_Dataset entries_
-- ==== Sys2Proof/Machine/Float.lean ====
section
/-! DEFINITION. The binary32 primitives of 00_scope.md R11 to R17. PRESUMED (log entry 19): where R12 names IEEE 754
and gives no case, the signs of zeros, infinities and invalid operations are those of the standard. Every finite binary32 value is an integer multiple of
2^-149, so each operation computes its exact result as an integer or a quotient of integers in that unit and rounds once. -/

namespace Sys2Proof.Machine

/-- Sign bit (R11). -/
def f32Sign (x : F32) : Bool := x.getLsbD 31

/-- Biased exponent, bits 30:23 (R11). -/
def f32Exp (x : F32) : Nat := (x.extractLsb' 23 8).toNat

/-- Fraction, bits 22:0 (R11). -/
def f32Frac (x : F32) : Nat := (x.extractLsb' 0 23).toNat

def f32IsNaN (x : F32) : Bool := decide (f32Exp x = 255) && decide (f32Frac x ≠ 0)

def f32IsInf (x : F32) : Bool := decide (f32Exp x = 255) && decide (f32Frac x = 0)

def f32IsFinite (x : F32) : Bool := decide (f32Exp x ≠ 255)

/-- Magnitude of a finite value in units of 2^-149; an infinity gets 2^277 (that is 2^128), above every finite value. -/
def f32Mag (x : F32) : Nat :=
  if f32Exp x = 0 then f32Frac x else (2 ^ 23 + f32Frac x) * 2 ^ (f32Exp x - 1)

/-- Signed value in units of 2^-149. -/
def f32Val (x : F32) : Int := if f32Sign x then -(f32Mag x : Int) else (f32Mag x : Int)

/-- The unit: 1.0 is `f32One` units of 2^-149. -/
def f32One : Nat := 2 ^ 149

/-- Bits 30:0 of the binary32 nearest to `n / d` units of 2^-149, ties to even, infinity on overflow (R12). With `k` the
power of two of the last place, the pattern of `m * 2^k` is `k * 2^23 + m`, for subnormal and normal results alike. -/
def roundMag (n d : Nat) : Nat :=
  let k := Nat.log2 (n / d) - 23
  let den := d * 2 ^ k
  let m := n / den
  let r := n % den
  let up := den < 2 * r ∨ (den = 2 * r ∧ m % 2 = 1)
  min (k * 2 ^ 23 + (if up then m + 1 else m)) 0x7F800000

/-- The rounded value with its sign. -/
def f32Round (neg : Bool) (n d : Nat) : F32 :=
  BitVec.ofNat 32 ((if neg then 2 ^ 31 else 0) + roundMag n d)

/-- The canonical quiet NaN (R13). -/
def f32NaN : F32 := 0x7FC00000#32

/-- The infinity of a sign. -/
def f32Inf (neg : Bool) : F32 := if neg then 0xFF800000#32 else 0x7F800000#32

/-- `+0.0`. -/
def f32Zero : F32 := 0x00000000#32

/-- `1.0`. -/
def f32PosOne : F32 := 0x3F800000#32

/-- `-1.0`. -/
def f32NegOne : F32 := 0xBF800000#32

/-- `f32_add` (R12, R13). An exact zero sum is `-0.0` only if both operands have a negative sign (IEEE 754). -/
def f32Add (a b : F32) : F32 :=
  if f32IsNaN a || f32IsNaN b then f32NaN
  else if f32IsInf a then (if f32IsInf b && f32Sign a != f32Sign b then f32NaN else a)
  else if f32IsInf b then b
  else
    let s := f32Val a + f32Val b
    if s = 0 then (if f32Sign a && f32Sign b then 0x80000000#32 else f32Zero)
    else f32Round (decide (s < 0)) s.natAbs 1

/-- The sign bit flipped: adding 2^31 modulo 2^32 flips bit 31 and no other. -/
def f32Neg (a : F32) : F32 := a + 0x80000000#32

/-- `f32_sub` (R12, R13). -/
def f32Sub (a b : F32) : F32 := f32Add a (f32Neg b)

/-- `f32_mul` (R12, R13). -/
def f32Mul (a b : F32) : F32 :=
  let neg := f32Sign a != f32Sign b
  if f32IsNaN a || f32IsNaN b then f32NaN
  else if f32IsInf a || f32IsInf b then
    (if f32Mag a = 0 ∨ f32Mag b = 0 then f32NaN else f32Inf neg)
  else f32Round neg (f32Mag a * f32Mag b) f32One

/-- `f32_div` (R12, R13). -/
def f32Div (a b : F32) : F32 :=
  let neg := f32Sign a != f32Sign b
  if f32IsNaN a || f32IsNaN b then f32NaN
  else if f32IsInf a then (if f32IsInf b then f32NaN else f32Inf neg)
  else if f32IsInf b then f32Round neg 0 1
  else if f32Mag b = 0 then (if f32Mag a = 0 then f32NaN else f32Inf neg)
  else f32Round neg (f32Mag a * f32One) (f32Mag b)

/-- `f32_from_int` (R12). -/
def f32FromInt (i : Int) : F32 := f32Round (decide (i < 0)) (i.natAbs * f32One) 1

/-- `f32_gt` (R14). -/
def f32Gt (a b : F32) : Bool :=
  !f32IsNaN a && !f32IsNaN b && decide (f32Val b < f32Val a)

/-- `f32_lt` (R14). -/
def f32Lt (a b : F32) : Bool :=
  !f32IsNaN a && !f32IsNaN b && decide (f32Val a < f32Val b)

/-- `clamp` (R15). -/
def clamp (x lo hi : F32) : F32 :=
  if f32IsNaN x then lo
  else if f32Lt x lo then lo
  else if f32Gt x hi then hi
  else x

/-- Limit an integer to `lo .. hi`. -/
def limit (v lo hi : Int) : Int := if v < lo then lo else if hi < v then hi else v

/-- `f32_floor_sat` (R16). -/
def f32FloorSat (x : F32) : I32 :=
  if f32IsNaN x then 0#32
  else BitVec.ofInt 32 (limit (f32Val x / (f32One : Int)) (-2147483648) 2147483647)

/-- The integer nearest to `v / d`, ties to even. -/
def roundDivEven (v : Int) (d : Nat) : Int :=
  let q := v / (d : Int)
  let r := v % (d : Int)
  if (d : Int) < 2 * r ∨ ((d : Int) = 2 * r ∧ q % 2 = 1) then q + 1 else q

/-- `f32_to_int_rne_sat` (R17); an infinity gives the bound on its side, whatever the bounds. -/
def f32ToIntRneSat (x : F32) (lo hi : Int) : Int :=
  if f32IsNaN x then 0
  else if f32IsInf x then (if f32Sign x then lo else hi)
  else limit (roundDivEven (f32Val x) f32One) lo hi

/-- `2^-7` (41_soundbank.md R200). -/
def f32TwoPowNeg7 : F32 := 0x3C000000#32

/-- `2^-15` (41_soundbank.md R200). -/
def f32TwoPowNeg15 : F32 := 0x38000000#32

/-- `128.0` (41_soundbank.md R206). -/
def f32OneTwentyEight : F32 := 0x43000000#32

/-- `32768.0` (41_soundbank.md R205). -/
def f32TwoPow15 : F32 := 0x47000000#32

end Sys2Proof.Machine
end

_Try it_
Which lines in the listing above hold the word "infinity"? Show each of them.

_Reply to the task_
/-- Magnitude of a finite value in units of 2^-149; an infinity gets 2^277 (that is 2^128), above every finite value. -/
/-- Bits 30:0 of the binary32 nearest to `n / d` units of 2^-149, ties to even, infinity on overflow (R12). With `k` the
/-- The infinity of a sign. -/
/-- `f32_to_int_rne_sat` (R17); an infinity gives the bound on its side, whatever the bounds. -/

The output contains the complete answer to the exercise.